Font Size: a A A

Operating system-level on-chip resource management in the mutlicore era

Posted on:2011-04-08Degree:Ph.DType:Dissertation
University:University of RochesterCandidate:Zhang, XiaoFull Text:PDF
GTID:1448390002966732Subject:Computer Science
Abstract/Summary:
CPU manufactures are trending toward designs with multiple cores on a chip in order to continue to scale with technology. One common feature of these multicore chips is resource sharing among sibling cores that sit on the same chip, such as shared last level cache and memory bandwidth. Without careful management, such sharing could open a loophole in terms of performance, fairness, and security concerns.;My dissertation addresses resource management issues on multicore chips at the operating system level. Specifically, I introduce three techniques to control resource usage and study a variety of resource management policies that consider fairness, quality of service, performance, or power.;First, I propose a hot-page coloring approach that enforces cache partitioning on only a small set of frequently accessed (or hot) pages to segregate most inter- thread cache conflicts.

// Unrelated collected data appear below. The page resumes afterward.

-- ==== Sys2Proof/Laws/Codec.lean ====
section
/-! SUPPORT. Halves of a word, and the bounds of the word codec. -/

namespace Sys2Proof.Machine

/-- A bit of a word written as two half-words. -/
theorem getLsbD_halves (x y : Half18) (i : Nat) :
    BitVec.getLsbD (x ++ y : Word36) i = if i < 18 then y.getLsbD i else x.getLsbD (i - 18) :=
  BitVec.getLsbD_append

/-- The half that was replaced reads as its new field. -/
@[simp] theorem halfOf_mergeHalf_same (w : Word36) (p : Bool) (f : Half18) : halfOf (mergeHalf w p f) p = f := by
  cases p <;> simp only [halfOf, mergeHalf, Bool.false_eq_true, if_true, if_false] <;> ext i hi <;>
    simp [getLsbD_halves, hi]

/-- The other half is kept. -/
theorem halfOf_mergeHalf_other (w : Word36) {p q : Bool} (h : q ≠ p) (f : Half18) :
    halfOf (mergeHalf w p f) q = halfOf w q := by
  cases p <;> cases q <;> first | exact absurd rfl h | skip
  all_goals
    simp only [halfOf, mergeHalf, Bool.false_eq_true, if_true, if_false]
    ext i hi
    simp [getLsbD_halves, hi]

/-- The field that encodeHalf places (R64). -/
@[simp] theorem halfOf_encodeHalf (v : Int) (p : Bool) : halfOf (encodeHalf v p) p = halfField v :=
  halfOf_mergeHalf_same 0#36 p (halfField v)

/-- A word is its two halves. -/
theorem word_eq_of_halves {w x : Word36} (hl : halfOf w false = halfOf x false) (hh : halfOf w true = halfOf x true) :
    w = x := by
  simp only [halfOf, Bool.false_eq_true, if_true, if_false] at hl hh
  ext i hi
  by_cases h : i < 18
  · have := congrArg (fun f => f.getLsbD i) hl
    simpa [h, BitVec.getLsbD_eq_getElem hi] using this
  · have := congrArg (fun f => f.getLsbD (i - 18)) hh
    have e : 18 + (i - 18) = i := by omega
    have l : i - 18 < 18 := by omega
    simpa [h, l, e, BitVec.getLsbD_eq_getElem hi] using this

theorem SM_natAbs (s : Bool) (m : Nat) : (SM s m).natAbs = m := by cases s <;> simp [SM]

/-- A full word's value is within ±(2^35 - 1). -/
theorem natAbs_decodeFull_lt (w : Word36) : (decodeFull w).natAbs < 2 ^ 35 := by
  rw [decodeFull, SM_natAbs]; exact BitVec.isLt _

/-- A half-word's value is within ±(2^17 - 1). -/
theorem natAbs_fieldValue_lt (f : Half18) : (fieldValue f).natAbs < 2 ^ 17 := by
  rw [fieldValue, SM_natAbs]; exact BitVec.isLt _

theorem natAbs_decodeHalf_lt (w : Word36) (p : Bool) : (decodeHalf w p).natAbs < 2 ^ 17 :=
  natAbs_fieldValue_lt _

/-- A 36-bit sign-magnitude pattern as a number. -/
theorem toNat_sign35 (b : Bool) (m : BitVec 35) :
    (BitVec.ofBool b ++ m : Word36).toNat = (if b then 2 ^ 35 else 0) + m.toNat := by
  have h := BitVec.toNat_append (BitVec.ofBool b) m
  have h' : (BitVec.ofBool b ++ m : Word36).toNat = (BitVec.ofBool b).toNat <<< 35 ||| m.toNat := h
  rw [h', ← Nat.shiftLeft_add_eq_or_of_lt m.isLt]
  cases b <;> simp

/-- An 18-bit sign-magnitude field as a number. -/
theorem toNat_sign17 (b : Bool) (m : BitVec 17) :
    (BitVec.ofBool b ++ m : Half18).toNat = (if b then 2 ^ 17 else 0) + m.toNat := by
  have h := BitVec.toNat_append (BitVec.ofBool b) m
  have h' : (BitVec.ofBool b ++ m : Half18).toNat = (BitVec.ofBool b).toNat <<< 17 ||| m.toNat := h
  rw [h', ← Nat.shiftLeft_add_eq_or_of_lt m.isLt]
  cases b <;> simp

/-- A word as a number, from its two halves. -/
theorem toNat_halves (x y : Half18) : (x ++ y : Word36).toNat = x.toNat * 2 ^ 18 + y.toNat := by
  have h := BitVec.toNat_append x y
  have h' : (x ++ y : Word36).toNat = x.toNat <<< 18 ||| y.toNat := h
  rw [h', ← Nat.shiftLeft_add_eq_or_of_lt y.isLt, Nat.shiftLeft_eq]

/-- A half of a word as a number. -/
theorem halfOf_toNat (w : Word36) (p : Bool) : (halfOf w p).toNat = w.toNat / (if p then 2 ^ 18 else 1) % 2 ^ 18 := by
  cases p <;> simp [halfOf, Nat.shiftRight_eq_div_pow]

end Sys2Proof.Machine
end

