/-- Settles O28: minus zero's value is 0, and R_ADD's operand and the accumulator's value fit 35
bits, so neither leaves or writes a minus zero. -/
theorem minusZeroActsAsZero : Obligations.MinusZeroActsAsZero := by
  refine ⟨fun s v h => ⟨Accumulator.value_of_minusZero h, ?_⟩, fun sg a s t ht => ?_,
    fun a s t hs ht => ?_, fun a s t hs h ht => ?_⟩
  · rw [State.addAcc_acc, State.addAcc_acc, Accumulator.value_of_minusZero h]
    rfl
  · obtain rfl := next_inj ((exec_rAdd sg a s).symm.trans ht)
    exact Accumulator.ofInt_ne_minusZero (s.natAbs_readOperand_lt _)
  · obtain rfl := next_inj ((exec_store true a s).symm.trans ht)
    have hcell : (s.writeOperand (resolve true a) s.acc.value).memRead (cellOf a) = encodeFull s.acc.value :=
      State.memRead_writeOperand_full hs _ _
    rw [hcell]
    refine ⟨encodeFull_ne_minusZero s.acc.natAbs_value_lt, fun h => ?_⟩
    rw [Accumulator.value_of_minusZero h]
    decide
  · obtain rfl := next_inj ((exec_store false a s).symm.trans ht)
    rw [State.fetchHalf_writeOperand_half hs, if_pos rfl, Accumulator.value_of_minusZero h]
    decide

end Sys2Proof.Machine
end

/-! TR and STOP as steps, START after a STOP, and the statements of 42_control.md. -/

section
namespace Sys2Proof.Machine

/-! ### TR and STOP write IC over the advance (R97) -/

theorem exec_tr (sg : Bool) (a : Addr12) (s : State) : exec (.tr sg a) s = .next (s.setIc a) :=
  exec_eq (.tr sg a) s

theorem exec_stop (sg : Bool) (a : Addr12) (s : State) :
    exec (.stop sg a) s = .next ((s.setIc a).setRun .halted) := exec_eq (.stop sg a) s

/-- Setting IC discards the advance. -/
@[simp] theorem State.advance_setIc (s : State) (a : Addr12) : s.advance.setIc a = s.setIc a := rfl

theorem State.setIc_eq_self {s : State} {a : Addr12} (h : a = s.ic) : s.setIc a = s := by
  subst h
  rfl

theorem State.setIc_eq_advance {s : State} {a : Addr12} (h : a = s.ic + 1#12) : s.setIc a = s.advance :=
  congrArg s.setIc h

theorem Executes.stepWith_tr {m : OpcodeMap} {s : State} {sg : Bool} {a : Addr12}
    (hx : Executes m s (.tr sg a)) : stepWith m s = .next (s.setIc a) := by
  rw [hx.stepWith_eq, exec_tr, State.advance_setIc]

theorem Executes.stepWith_stop {m : OpcodeMap} {s : State} {sg : Bool} {a : Addr12}
    (hx : Executes m s (.stop sg a)) : stepWith m s = .next ((s.setIc a).setRun .halted) := by
  rw [hx.stepWith_eq, exec_stop, State.advance_setIc]

/-- START undoes a halt of a running machine (R242). -/
theorem State.start_setRun_halted {s : State} (hr : s.run = .running) : (s.setRun .halted).start = s := by
  rw [State.start_of_halted (s.setRun_run .halted)]
  exact congrArg (fun r => { s with run := r }) hr.symm

/-! ### The statements -/

/-- Settles O21: the step by `Executes.stepWith_tr`, its two corner cases by what setting IC to the step's own
slot and to the next one leaves. -/
theorem transferSetsCounter : Obligations.TransferSetsCounter := by
  refine ⟨rfl, exec_tr, fun m sg a s hx => ⟨hx.stepWith_tr, fun hself => ?_, fun hnext => ?_⟩⟩
  · rw [hx.stepWith_tr, State.setIc_eq_self hself]
  · rw [hx.stepWith_tr, State.setIc_eq_advance hnext]

/-- Settles O22: the step by `Executes.stepWith_stop`; START gives back the running state with IC at ADDR by
`State.start_setRun_halted`, which is the state before the step where ADDR is its own slot. -/
theorem stopHaltsAtAddress : Obligations.StopHaltsAtAddress := by
  refine ⟨rfl, by decide, exec_stop, fun m sg a s hx => ?_⟩
  have hstart : ((s.setIc a).setRun .halted).start = s.setIc a := State.start_setRun_halted hx.1
  have hhalted : ((s.setIc a).setRun .halted).run = .halted := State.setRun_run _ _
  refine ⟨hx.stepWith_stop, stepWith_of_halted_or_faulted (.inl hhalted) m, hstart, fun hself => ?_⟩
  have hresume : ((s.setIc a).setRun .halted).start = s := hstart.trans (State.setIc_eq_self hself)
  exact hresume.symm ▸ hx

end Sys2Proof.Machine
end

/-! R_ADD as an instruction and as a step, and the statement of 43_arithmetic.md on it. -/

section
namespace Sys2Proof.Machine

/-! ### The operand that R_ADD inserts (R42, R140) -/

/-- A half-word operand's magnitude fits 17 bits (R42). -/
theorem State.natAbs_readOperand_half_lt (s : State) (a : Addr12) :
    (s.readOperand (resolve false a)).natAbs < 2 ^ 17 := natAbs_decodeHalf_lt _ _

/-- An integer whose magnitude fits 35 bits leaves that magnitude. -/
theorem Accumulator.ofInt_mag_toNat_of_lt {v : Int} (h : v.natAbs < 2 ^ 35) :
    (Accumulator.ofInt v).mag.toNat = v.natAbs := by
  rw [Accumulator.ofInt_mag_toNat, Nat.mod_eq_of_lt h]

/-- The clear before the insert leaves no trace, so R_ADD replaces ACC alone (R140). -/
theorem exec_rAdd_eq_setAcc (sg : Bool) (a : Addr12) (s : State) :
    exec (.rAdd sg a) s = .next (s.setAcc (Accumulator.ofInt (s.readOperand (resolve sg a)))) := exec_rAdd sg a s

Cache colors are allocated using miss ratio curves. The cost of identifying hot pages online is reduced by leveraging knowledge of spatial locality during a page table scan of access hits. Hotness-based page coloring greatly alleviates the disadvantages of naive page coloring (memory allocation constraint and recoloring overhead) in practice.;Second, I demonstrate that resource-aware scheduling on multicore-based SMP platforms can mitigate resource contention. Resource-aware scheduling employs a simple heuristic that can be easily derived from hardware performance counters. By grouping applications with similar memory access behaviors, resource contention can be reduced and better overall system performance can be achieved. Aside from the benefits of reduced hardware resource contention, it also provides opportunities for CPU power savings and thermal reduction.;Finally, I show how to reuse existing hardware features to control resource usage. I demonstrate it online a hardware execution throttling (e.g. , voltage/frequency scaling, duty-cycle modulation, and cache prefetcher adjustment) based framework to effectively control shared resource usage (regardless of resource type) on multicore chips.